If the United States and the Soviet Union stand pat on their opening proposals for reducing intermediate-range nuclear weapons, there will be no real negotiations and no agreement. So, after consultation with its allies, the US should introduce a new proposal when the negotiations resume in Geneva on Sept. 30.
This new proposal should meet the interests of both sides - US and allied concerns over the Soviet buildup of SS-20 missiles and Backfire bombers, and Soviet concern over present and planned American weapons and British and French weapons.
The proposal which the US has tabled in Geneva, the ''zero option,'' meets Western concerns but not Soviet concerns. It is too one-sided to be negotiable. The Soviets would have to dismantle nearly 600 land-based missiles. The US would dismantle none (it has no land-based missiles of this range). Western sea-based missiles and aircraft would be left unconstrained. The Soviets call this unilateral disarmament.
The proposal which the Soviet Union has tabled is equally one-sided and nonnegotiable. It would require the dismantlement of almost the entire American force but would leave a substantial Soviet force.
Without a new approach, the US will risk yet another fissure in its strained relationship with its West European allies. The already strong opposition in Belgium, the Netherlands, and West Germany to the American deployment of the Pershing II and ground-launched cruise missiles, in accordance with the NATO two-track decision of December 1979, will grow. The US will have failed to reach an agreement with the Soviet Union to ban or limit these weapons. And the US will have failed to establish a sound political basis for deployment of its weapons in Western Europe. Both tracks of the NATO two-track decision will be dead.
Some in the Reagan administration who want to stand pat on the admittedly one-sided US proposal argue that the Soviets will not negotiate seriously until late 1983 or early 1984 when the Pershing II and the ground-launched cruise missiles are actually being deployed. This argument is specious.
At present, and until the new missiles are deployed, the American bargaining position is strong. The US negotiator can threaten to deploy or agree not to deploy these weapons. The negotiator has a usable bargaining card. Once the missiles are deployed, their bargaining value drops sharply not because the Soviets would not pay a price for their removal, but because the US would be unwilling to give them up.
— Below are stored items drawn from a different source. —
/-! `rxSetE` writes `efe` alone -/

@[simp] theorem rxSetE_nose (e : Nat) (r : EfeRx) (s : State) : (rxSetE e r s).nose = s.nose := rfl
@[simp] theorem rxSetE_boot (e : Nat) (r : EfeRx) (s : State) : (rxSetE e r s).boot = s.boot := rfl
@[simp] theorem rxSetE_bar0 (e : Nat) (r : EfeRx) (s : State) : (rxSetE e r s).bar0 = s.bar0 := rfl
@[simp] theorem rxSetE_frm (e : Nat) (r : EfeRx) (s : State) : (rxSetE e r s).frm = s.frm := rfl
@[simp] theorem rxSetE_tb (e : Nat) (r : EfeRx) (s : State) : (rxSetE e r s).tb = s.tb := rfl
@[simp] theorem rxSetE_lnk (e : Nat) (r : EfeRx) (s : State) : (rxSetE e r s).lnk = s.lnk := rfl
@[simp] theorem rxSetE_stu (e : Nat) (r : EfeRx) (s : State) : (rxSetE e r s).stu = s.stu := rfl
@[simp] theorem rxSetE_sic (e : Nat) (r : EfeRx) (s : State) : (rxSetE e r s).sic = s.sic := rfl
@[simp] theorem rxSetE_ae (e : Nat) (r : EfeRx) (s : State) : (rxSetE e r s).ae = s.ae := rfl
@[simp] theorem rxSetE_sq (e : Nat) (r : EfeRx) (s : State) : (rxSetE e r s).sq = s.sq := rfl
@[simp] theorem rxSetE_dd (e : Nat) (r : EfeRx) (s : State) : (rxSetE e r s).dd = s.dd := rfl
@[simp] theorem rxSetE_fhp (e : Nat) (r : EfeRx) (s : State) : (rxSetE e r s).fhp = s.fhp := rfl
@[simp] theorem rxSetE_mem (e : Nat) (r : EfeRx) (s : State) : (rxSetE e r s).mem = s.mem := rfl
@[simp] theorem rxSetE_twn (e : Nat) (r : EfeRx) (s : State) : (rxSetE e r s).twn = s.twn := rfl
@[simp] theorem rxSetE_err (e : Nat) (r : EfeRx) (s : State) : (rxSetE e r s).err = s.err := rfl
@[simp] theorem rxSetE_tst (e : Nat) (r : EfeRx) (s : State) : (rxSetE e r s).tst = s.tst := rfl
@[simp] theorem rxSetE_pins (e : Nat) (r : EfeRx) (s : State) : (rxSetE e r s).pins = s.pins := rfl
@[simp] theorem rxSetE_ctr (e : Nat) (r : EfeRx) (s : State) : (rxSetE e r s).ctr = s.ctr := rfl
@[simp] theorem rxSetE_outs (e : Nat) (r : EfeRx) (s : State) : (rxSetE e r s).outs = s.outs := rfl
@[simp] theorem rxSetE_fresh (e : Nat) (r : EfeRx) (s : State) : (rxSetE e r s).fresh = s.fresh := rfl
@[simp] theorem rxSetE_pending (e : Nat) (r : EfeRx) (s : State) : (rxSetE e r s).pending = s.pending := rfl

/-! `txSetE` writes `efe` alone -/

@[simp] theorem txSetE_nose (e : Nat) (t : EfeTx) (s : State) : (txSetE e t s).nose = s.nose := rfl
@[simp] theorem txSetE_boot (e : Nat) (t : EfeTx) (s : State) : (txSetE e t s).boot = s.boot := rfl
@[simp] theorem txSetE_bar0 (e : Nat) (t : EfeTx) (s : State) : (txSetE e t s).bar0 = s.bar0 := rfl
@[simp] theorem txSetE_frm (e : Nat) (t : EfeTx) (s : State) : (txSetE e t s).frm = s.frm := rfl
@[simp] theorem txSetE_tb (e : Nat) (t : EfeTx) (s : State) : (txSetE e t s).tb = s.tb := rfl
@[simp] theorem txSetE_lnk (e : Nat) (t : EfeTx) (s : State) : (txSetE e t s).lnk = s.lnk := rfl
@[simp] theorem txSetE_stu (e : Nat) (t : EfeTx) (s : State) : (txSetE e t s).stu = s.stu := rfl
@[simp] theorem txSetE_sic (e : Nat) (t : EfeTx) (s : State) : (txSetE e t s).sic = s.sic := rfl
@[simp] theorem txSetE_ae (e : Nat) (t : EfeTx) (s : State) : (txSetE e t s).ae = s.ae := rfl
@[simp] theorem txSetE_sq (e : Nat) (t : EfeTx) (s : State) : (txSetE e t s).sq = s.sq := rfl
@[simp] theorem txSetE_dd (e : Nat) (t : EfeTx) (s : State) : (txSetE e t s).dd = s.dd := rfl
@[simp] theorem txSetE_fhp (e : Nat) (t : EfeTx) (s : State) : (txSetE e t s).fhp = s.fhp := rfl
@[simp] theorem txSetE_mem (e : Nat) (t : EfeTx) (s : State) : (txSetE e t s).mem = s.mem := rfl
@[simp] theorem txSetE_twn (e : Nat) (t : EfeTx) (s : State) : (txSetE e t s).twn = s.twn := rfl
@[simp] theorem txSetE_err (e : Nat) (t : EfeTx) (s : State) : (txSetE e t s).err = s.err := rfl
@[simp] theorem txSetE_tst (e : Nat) (t : EfeTx) (s : State) : (txSetE e t s).tst = s.tst := rfl
@[simp] theorem txSetE_pins (e : Nat) (t : EfeTx) (s : State) : (txSetE e t s).pins = s.pins := rfl
@[simp] theorem txSetE_ctr (e : Nat) (t : EfeTx) (s : State) : (txSetE e t s).ctr = s.ctr := rfl
@[simp] theorem txSetE_outs (e : Nat) (t : EfeTx) (s : State) : (txSetE e t s).outs = s.outs := rfl
@[simp] theorem txSetE_fresh (e : Nat) (t : EfeTx) (s : State) : (txSetE e t s).fresh = s.fresh := rfl
@[simp] theorem txSetE_pending (e : Nat) (t : EfeTx) (s : State) : (txSetE e t s).pending = s.pending := rfl

/-! `stuSet` writes `stu` alone -/

@[simp] theorem stuSet_nose (c : Nat) (x : StuC) (s : State) : (stuSet c x s).nose = s.nose := rfl
@[simp] theorem stuSet_boot (c : Nat) (x : StuC) (s : State) : (stuSet c x s).boot = s.boot := rfl
@[simp] theorem stuSet_bar0 (c : Nat) (x : StuC) (s : State) : (stuSet c x s).bar0 = s.bar0 := rfl
@[simp] theorem stuSet_frm (c : Nat) (x : StuC) (s : State) : (stuSet c x s).frm = s.frm := rfl
@[simp] theorem stuSet_tb (c : Nat) (x : StuC) (s : State) : (stuSet c x s).tb = s.tb := rfl
@[simp] theorem stuSet_lnk (c : Nat) (x : StuC) (s : State) : (stuSet c x s).lnk = s.lnk := rfl
@[simp] theorem stuSet_efe (c : Nat) (x : StuC) (s : State) : (stuSet c x s).efe = s.efe := rfl
@[simp] theorem stuSet_sic (c : Nat) (x : StuC) (s : State) : (stuSet c x s).sic = s.sic := rfl
@[simp] theorem stuSet_ae (c : Nat) (x : StuC) (s : State) : (stuSet c x s).ae = s.ae := rfl
@[simp] theorem stuSet_sq (c : Nat) (x : StuC) (s : State) : (stuSet c x s).sq = s.sq := rfl
@[simp] theorem stuSet_dd (c : Nat) (x : StuC) (s : State) : (stuSet c x s).dd = s.dd := rfl
@[simp] theorem stuSet_fhp (c : Nat) (x : StuC) (s : State) : (stuSet c x s).fhp = s.fhp := rfl
@[simp] theorem stuSet_mem (c : Nat) (x : StuC) (s : State) : (stuSet c x s).mem = s.mem := rfl
@[simp] theorem stuSet_twn (c : Nat) (x : StuC) (s : State) : (stuSet c x s).twn = s.twn := rfl
@[simp] theorem stuSet_err (c : Nat) (x : StuC) (s : State) : (stuSet c x s).err = s.err := rfl
@[simp] theorem stuSet_tst (c : Nat) (x : StuC) (s : State) : (stuSet c x s).tst = s.tst := rfl
@[simp] theorem stuSet_pins (c : Nat) (x : StuC) (s : State) : (stuSet c x s).pins = s.pins := rfl
@[simp] theorem stuSet_ctr (c : Nat) (x : StuC) (s : State) : (stuSet c x s).ctr = s.ctr := rfl
@[simp] theorem stuSet_outs (c : Nat) (x : StuC) (s : State) : (stuSet c x s).outs = s.outs := rfl
@[simp] theorem stuSet_fresh (c : Nat) (x : StuC) (s : State) : (stuSet c x s).fresh = s.fresh := rfl
@[simp] theorem stuSet_pending (c : Nat) (x : StuC) (s : State) : (stuSet c x s).pending = s.pending := rfl

/-! `clSet` writes `ae` alone -/

@[simp] theorem clSet_nose (k : Nat) (c : Cluster) (s : State) : (clSet k c s).nose = s.nose := rfl
@[simp] theorem clSet_boot (k : Nat) (c : Cluster) (s : State) : (clSet k c s).boot = s.boot := rfl
@[simp] theorem clSet_bar0 (k : Nat) (c : Cluster) (s : State) : (clSet k c s).bar0 = s.bar0 := rfl
@[simp] theorem clSet_frm (k : Nat) (c : Cluster) (s : State) : (clSet k c s).frm = s.frm := rfl
@[simp] theorem clSet_tb (k : Nat) (c : Cluster) (s : State) : (clSet k c s).tb = s.tb := rfl
@[simp] theorem clSet_lnk (k : Nat) (c : Cluster) (s : State) : (clSet k c s).lnk = s.lnk := rfl
@[simp] theorem clSet_efe (k : Nat) (c : Cluster) (s : State) : (clSet k c s).efe = s.efe := rfl
@[simp] theorem clSet_stu (k : Nat) (c : Cluster) (s : State) : (clSet k c s).stu = s.stu := rfl
@[simp] theorem clSet_sic (k : Nat) (c : Cluster) (s : State) : (clSet k c s).sic = s.sic := rfl
@[simp] theorem clSet_sq (k : Nat) (c : Cluster) (s : State) : (clSet k c s).sq = s.sq := rfl
@[simp] theorem clSet_dd (k : Nat) (c : Cluster) (s : State) : (clSet k c s).dd = s.dd := rfl
@[simp] theorem clSet_fhp (k : Nat) (c : Cluster) (s : State) : (clSet k c s).fhp = s.fhp := rfl
@[simp] theorem clSet_mem (k : Nat) (c : Cluster) (s : State) : (clSet k c s).mem = s.mem := rfl
@[simp] theorem clSet_twn (k : Nat) (c : Cluster) (s : State) : (clSet k c s).twn = s.twn := rfl
@[simp] theorem clSet_err (k : Nat) (c : Cluster) (s : State) : (clSet k c s).err = s.err := rfl
@[simp] theorem clSet_tst (k : Nat) (c : Cluster) (s : State) : (clSet k c s).tst = s.tst := rfl
@[simp] theorem clSet_pins (k : Nat) (c : Cluster) (s : State) : (clSet k c s).pins = s.pins := rfl
@[simp] theorem clSet_ctr (k : Nat) (c : Cluster) (s : State) : (clSet k c s).ctr = s.ctr := rfl
@[simp] theorem clSet_outs (k : Nat) (c : Cluster) (s : State) : (clSet k c s).outs = s.outs := rfl
@[simp] theorem clSet_fresh (k : Nat) (c : Cluster) (s : State) : (clSet k c s).fresh = s.fresh := rfl
@[simp] theorem clSet_pending (k : Nat) (c : Cluster) (s : State) : (clSet k c s).pending = s.pending := rfl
The MIRV experience would be repeated - a short-term gain while the US has monopoly of the weapons but a worsening of US security in the somewhat longer run when the Soviets acquire the weapons.
The principal Western objective in these negotiations would be met if the Soviets agreed to make substantial reductions in their land-based missile force targeted on Western Europe. In return, the West, while not reducing any of its weapons, could offer to:
* Cancel the deployment of the Pershing II and ground-launched cruise missiles if the Soviets dismantle missiles carrying an equivalent number of warheads;
* Take account in the resulting balance of all missiles regardless of nationality (British and French, and American missiles assigned to the NATO commander) and whether launched from the land or sea;
* In an interim agreement freeze the most threatening aircraft - the F-111 and the Backfire bomber - and constrain other aircraft with a noncircumvention formula that sidesteps the potential problem of East-West data discrepancies on aircraft.
Britain and France are not parties to the Geneva negotiations and their forces should not be limited by a US-Soviet agreement. But they do share responsibility for the defense of Western Europe and for the deterrence of the Soviet Union and therefore their forces should be taken into account in calculating the balance.
The US should discuss this proposal with the United Kingdom and France and with other allies who are becoming anxious about the lack of progress in Geneva.
This proposal could break the deadlock in Geneva, result in significant Soviet reductions, take account of allied nuclear forces while imposing no limits on them, and reduce the risk of nuclear war in Europe.